AIM OF THE TASK —
Please copy exactly the lines from the top of the data through the line containing "(s.updBus k f).run = s.run := rfl", and nothing else.

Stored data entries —

-- ==== Sys2Proof/Laws/State.lean ====
section
/-! SUPPORT. One lemma for each field of State under each shared update, true by rfl. -/

namespace Sys2Proof.Machine

/-! ## updBus -/

@[simp] theorem updBus_powered (k : Nat) (f : Bus → Bus) (s : State) : (s.updBus k f).powered = s.powered := rfl
@[simp] theorem updBus_depot (k : Nat) (f : Bus → Bus) (s : State) : (s.updBus k f).depot = s.depot := rfl
@[simp] theorem updBus_buses (k : Nat) (f : Bus → Bus) (s : State) :
    (s.updBus k f).buses = updateKey Bus.fleet k f s.buses := rfl
@[simp] theorem updBus_berths (k : Nat) (f : Bus → Bus) (s : State) : (s.updBus k f).berths = s.berths := rfl
@[simp] theorem updBus_line (k : Nat) (f : Bus → Bus) (s : State) : (s.updBus k f).line = s.line := rfl
@[simp] theorem updBus_run (k : Nat) (f : Bus → Bus) (s : State) : (s.updBus k f).run = s.run := rfl
@[simp] theorem updBus_alloc (k : Nat) (f : Bus → Bus) (s : State) : (s.updBus k f).alloc = s.alloc := rfl
@[simp] theorem updBus_clock (k : Nat) (f : Bus → Bus) (s : State) : (s.updBus k f).clock = s.clock := rfl
@[simp] theorem updBus_tickets (k : Nat) (f : Bus → Bus) (s : State) : (s.updBus k f).tickets = s.tickets := rfl
@[simp] theorem updBus_pledges (k : Nat) (f : Bus → Bus) (s : State) : (s.updBus k f).pledges = s.pledges := rfl
@[simp] theorem updBus_reserve (k : Nat) (f : Bus → Bus) (s : State) : (s.updBus k f).reserve = s.reserve := rfl
@[simp] theorem updBus_grid (k : Nat) (f : Bus → Bus) (s : State) : (s.updBus k f).grid = s.grid := rfl
@[simp] theorem updBus_attention (k : Nat) (f : Bus → Bus) (s : State) : (s.updBus k f).attention = s.attention := rfl
@[simp] theorem updBus_supervision (k : Nat) (f : Bus → Bus) (s : State) :
    (s.updBus k f).supervision = s.supervision := rfl
@[simp] theorem updBus_profile (k : Nat) (f : Bus → Bus) (s : State) : (s.updBus k f).profile = s.profile := rfl
@[simp] theorem updBus_store (k : Nat) (f : Bus → Bus) (s : State) : (s.updBus k f).store = s.store := rfl
@[simp] theorem updBus_freeIndex (k : Nat) (f : Bus → Bus) (s : State) : (s.updBus k f).freeIndex = s.freeIndex := rfl
@[simp] theorem updBus_pending (k : Nat) (f : Bus → Bus) (s : State) : (s.updBus k f).pending = s.pending := rfl

/-! ## updBerth -/

@[simp] theorem updBerth_powered (n : Nat) (f : Berth → Berth) (s : State) :
    (s.updBerth n f).powered = s.powered := rfl
@[simp] theorem updBerth_depot (n : Nat) (f : Berth → Berth) (s : State) : (s.updBerth n f).depot = s.depot := rfl
@[simp] theorem updBerth_buses (n : Nat) (f : Berth → Berth) (s : State) : (s.updBerth n f).buses = s.buses := rfl
@[simp] theorem updBerth_berths (n : Nat) (f : Berth → Berth) (s : State) :
    (s.updBerth n f).berths = updateKey Berth.number n f s.berths := rfl
@[simp] theorem updBerth_line (n : Nat) (f : Berth → Berth) (s : State) : (s.updBerth n f).line = s.line := rfl
@[simp] theorem updBerth_run (n : Nat) (f : Berth → Berth) (s : State) : (s.updBerth n f).run = s.run := rfl
@[simp] theorem updBerth_alloc (n : Nat) (f : Berth → Berth) (s : State) : (s.updBerth n f).alloc = s.alloc := rfl
@[simp] theorem updBerth_clock (n : Nat) (f : Berth → Berth) (s : State) : (s.updBerth n f).clock = s.clock := rfl
@[simp] theorem updBerth_tickets (n : Nat) (f : Berth → Berth) (s : State) :
    (s.updBerth n f).tickets = s.tickets := rfl
@[simp] theorem updBerth_pledges (n : Nat) (f : Berth → Berth) (s : State) :
    (s.updBerth n f).pledges = s.pledges := rfl
@[simp] theorem updBerth_reserve (n : Nat) (f : Berth → Berth) (s : State) :
    (s.updBerth n f).reserve = s.reserve := rfl
@[simp] theorem updBerth_grid (n : Nat) (f : Berth → Berth) (s : State) : (s.updBerth n f).grid = s.grid := rfl
@[simp] theorem updBerth_attention (n : Nat) (f : Berth → Berth) (s : State) :
    (s.updBerth n f).attention = s.attention := rfl
@[simp] theorem updBerth_supervision (n : Nat) (f : Berth → Berth) (s : State) :
    (s.updBerth n f).supervision = s.supervision := rfl
@[simp] theorem updBerth_profile (n : Nat) (f : Berth → Berth) (s : State) :
    (s.updBerth n f).profile = s.profile := rfl
@[simp] theorem updBerth_store (n : Nat) (f : Berth → Berth) (s : State) : (s.updBerth n f).store = s.store := rfl
@[simp] theorem updBerth_freeIndex (n : Nat) (f : Berth → Berth) (s : State) :
    (s.updBerth n f).freeIndex = s.freeIndex := rfl
@[simp] theorem updBerth_pending (n : Nat) (f : Berth → Berth) (s : State) :
    (s.updBerth n f).pending = s.pending := rfl

/-! ## updTicket -/

@[simp] theorem updTicket_powered (k : Nat) (f : Ticket → Ticket) (s : State) :
    (s.updTicket k f).powered = s.powered := rfl
@[simp] theorem updTicket_depot (k : Nat) (f : Ticket → Ticket) (s : State) : (s.updTicket k f).depot = s.depot := rfl
@[simp] theorem updTicket_buses (k : Nat) (f : Ticket → Ticket) (s : State) : (s.updTicket k f).buses = s.buses := rfl
@[simp] theorem updTicket_berths (k : Nat) (f : Ticket → Ticket) (s : State) :
    (s.updTicket k f).berths = s.berths := rfl
@[simp] theorem updTicket_line (k : Nat) (f : Ticket → Ticket) (s : State) : (s.updTicket k f).line = s.line := rfl
@[simp] theorem updTicket_run (k : Nat) (f : Ticket → Ticket) (s : State) : (s.updTicket k f).run = s.run := rfl
@[simp] theorem updTicket_alloc (k : Nat) (f : Ticket → Ticket) (s : State) : (s.updTicket k f).alloc = s.alloc := rfl
@[simp] theorem updTicket_clock (k : Nat) (f : Ticket → Ticket) (s : State) : (s.updTicket k f).clock = s.clock := rfl
@[simp] theorem updTicket_tickets (k : Nat) (f : Ticket → Ticket) (s : State) :
    (s.updTicket k f).tickets = updateKey Ticket.id k f s.tickets := rfl
@[simp] theorem updTicket_pledges (k : Nat) (f : Ticket → Ticket) (s : State) :
    (s.updTicket k f).pledges = s.pledges := rfl
@[simp] theorem updTicket_reserve (k : Nat) (f : Ticket → Ticket) (s : State) :
    (s.updTicket k f).reserve = s.reserve := rfl
@[simp] theorem updTicket_grid (k : Nat) (f : Ticket → Ticket) (s : State) : (s.updTicket k f).grid = s.grid := rfl
@[simp] theorem updTicket_attention (k : Nat) (f : Ticket → Ticket) (s : State) :
    (s.updTicket k f).attention = s.attention := rfl
@[simp] theorem updTicket_supervision (k : Nat) (f : Ticket → Ticket) (s : State) :
    (s.updTicket k f).supervision = s.supervision := rfl
@[simp] theorem updTicket_profile (k : Nat) (f : Ticket → Ticket) (s : State) :
    (s.updTicket k f).profile = s.profile := rfl
@[simp] theorem updTicket_store (k : Nat) (f : Ticket → Ticket) (s : State) : (s.updTicket k f).store = s.store := rfl
@[simp] theorem updTicket_freeIndex (k : Nat) (f : Ticket → Ticket) (s : State) :
    (s.updTicket k f).freeIndex = s.freeIndex := rfl
@[simp] theorem updTicket_pending (k : Nat) (f : Ticket → Ticket) (s : State) :
    (s.updTicket k f).pending = s.pending := rfl

/-! ## updPledge -/

@[simp] theorem updPledge_powered (k : Nat) (f : Pledge → Pledge) (s : State) :
    (s.updPledge k f).powered = s.powered := rfl
@[simp] theorem updPledge_depot (k : Nat) (f : Pledge → Pledge) (s : State) : (s.updPledge k f).depot = s.depot := rfl
@[simp] theorem updPledge_buses (k : Nat) (f : Pledge → Pledge) (s : State) : (s.updPledge k f).buses = s.buses := rfl
@[simp] theorem updPledge_berths (k : Nat) (f : Pledge → Pledge) (s : State) :
    (s.updPledge k f).berths = s.berths := rfl
@[simp] theorem updPledge_line (k : Nat) (f : Pledge → Pledge) (s : State) : (s.updPledge k f).line = s.line := rfl
@[simp] theorem updPledge_run (k : Nat) (f : Pledge → Pledge) (s : State) : (s.updPledge k f).run = s.run := rfl
@[simp] theorem updPledge_alloc (k : Nat) (f : Pledge → Pledge) (s : State) : (s.updPledge k f).alloc = s.alloc := rfl
@[simp] theorem updPledge_clock (k : Nat) (f : Pledge → Pledge) (s : State) : (s.updPledge k f).clock = s.clock := rfl
@[simp] theorem updPledge_tickets (k : Nat) (f : Pledge → Pledge) (s : State) :
    (s.updPledge k f).tickets = s.tickets := rfl
@[simp] theorem updPledge_pledges (k : Nat) (f : Pledge → Pledge) (s : State) :
    (s.updPledge k f).pledges = updateKey Pledge.id k f s.pledges := rfl
@[simp] theorem updPledge_reserve (k : Nat) (f : Pledge → Pledge) (s : State) :
    (s.updPledge k f).reserve = s.reserve := rfl
@[simp] theorem updPledge_grid (k : Nat) (f : Pledge → Pledge) (s : State) : (s.updPledge k f).grid = s.grid := rfl
@[simp] theorem updPledge_attention (k : Nat) (f : Pledge → Pledge) (s : State) :
    (s.updPledge k f).attention = s.attention := rfl
@[simp] theorem updPledge_supervision (k : Nat) (f : Pledge → Pledge) (s : State) :
    (s.updPledge k f).supervision = s.supervision := rfl
@[simp] theorem updPledge_profile (k : Nat) (f : Pledge → Pledge) (s : State) :
    (s.updPledge k f).profile = s.profile := rfl
@[simp] theorem updPledge_store (k : Nat) (f : Pledge → Pledge) (s : State) : (s.updPledge k f).store = s.store := rfl
@[simp] theorem updPledge_freeIndex (k : Nat) (f : Pledge → Pledge) (s : State) :
    (s.updPledge k f).freeIndex = s.freeIndex := rfl
@[simp] theorem updPledge_pending (k : Nat) (f : Pledge → Pledge) (s : State) :
    (s.updPledge k f).pending = s.pending := rfl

ANSWER BELOW —
-- ==== Sys2Proof/Laws/State.lean ====
section
/-! SUPPORT. One lemma for each field of State under each shared update, true by rfl. -/

namespace Sys2Proof.Machine

/-! ## updBus -/

@[simp] theorem updBus_powered (k : Nat) (f : Bus → Bus) (s : State) : (s.updBus k f).powered = s.powered := rfl
@[simp] theorem updBus_depot (k : Nat) (f : Bus → Bus) (s : State) : (s.updBus k f).depot = s.depot := rfl
@[simp] theorem updBus_buses (k : Nat) (f : Bus → Bus) (s : State) :
    (s.updBus k f).buses = updateKey Bus.fleet k f s.buses := rfl
@[simp] theorem updBus_berths (k : Nat) (f : Bus → Bus) (s : State) : (s.updBus k f).berths = s.berths := rfl
@[simp] theorem updBus_line (k : Nat) (f : Bus → Bus) (s : State) : (s.updBus k f).line = s.line := rfl
@[simp] theorem updBus_run (k : Nat) (f : Bus → Bus) (s : State) : (s.updBus k f).run = s.run := rfl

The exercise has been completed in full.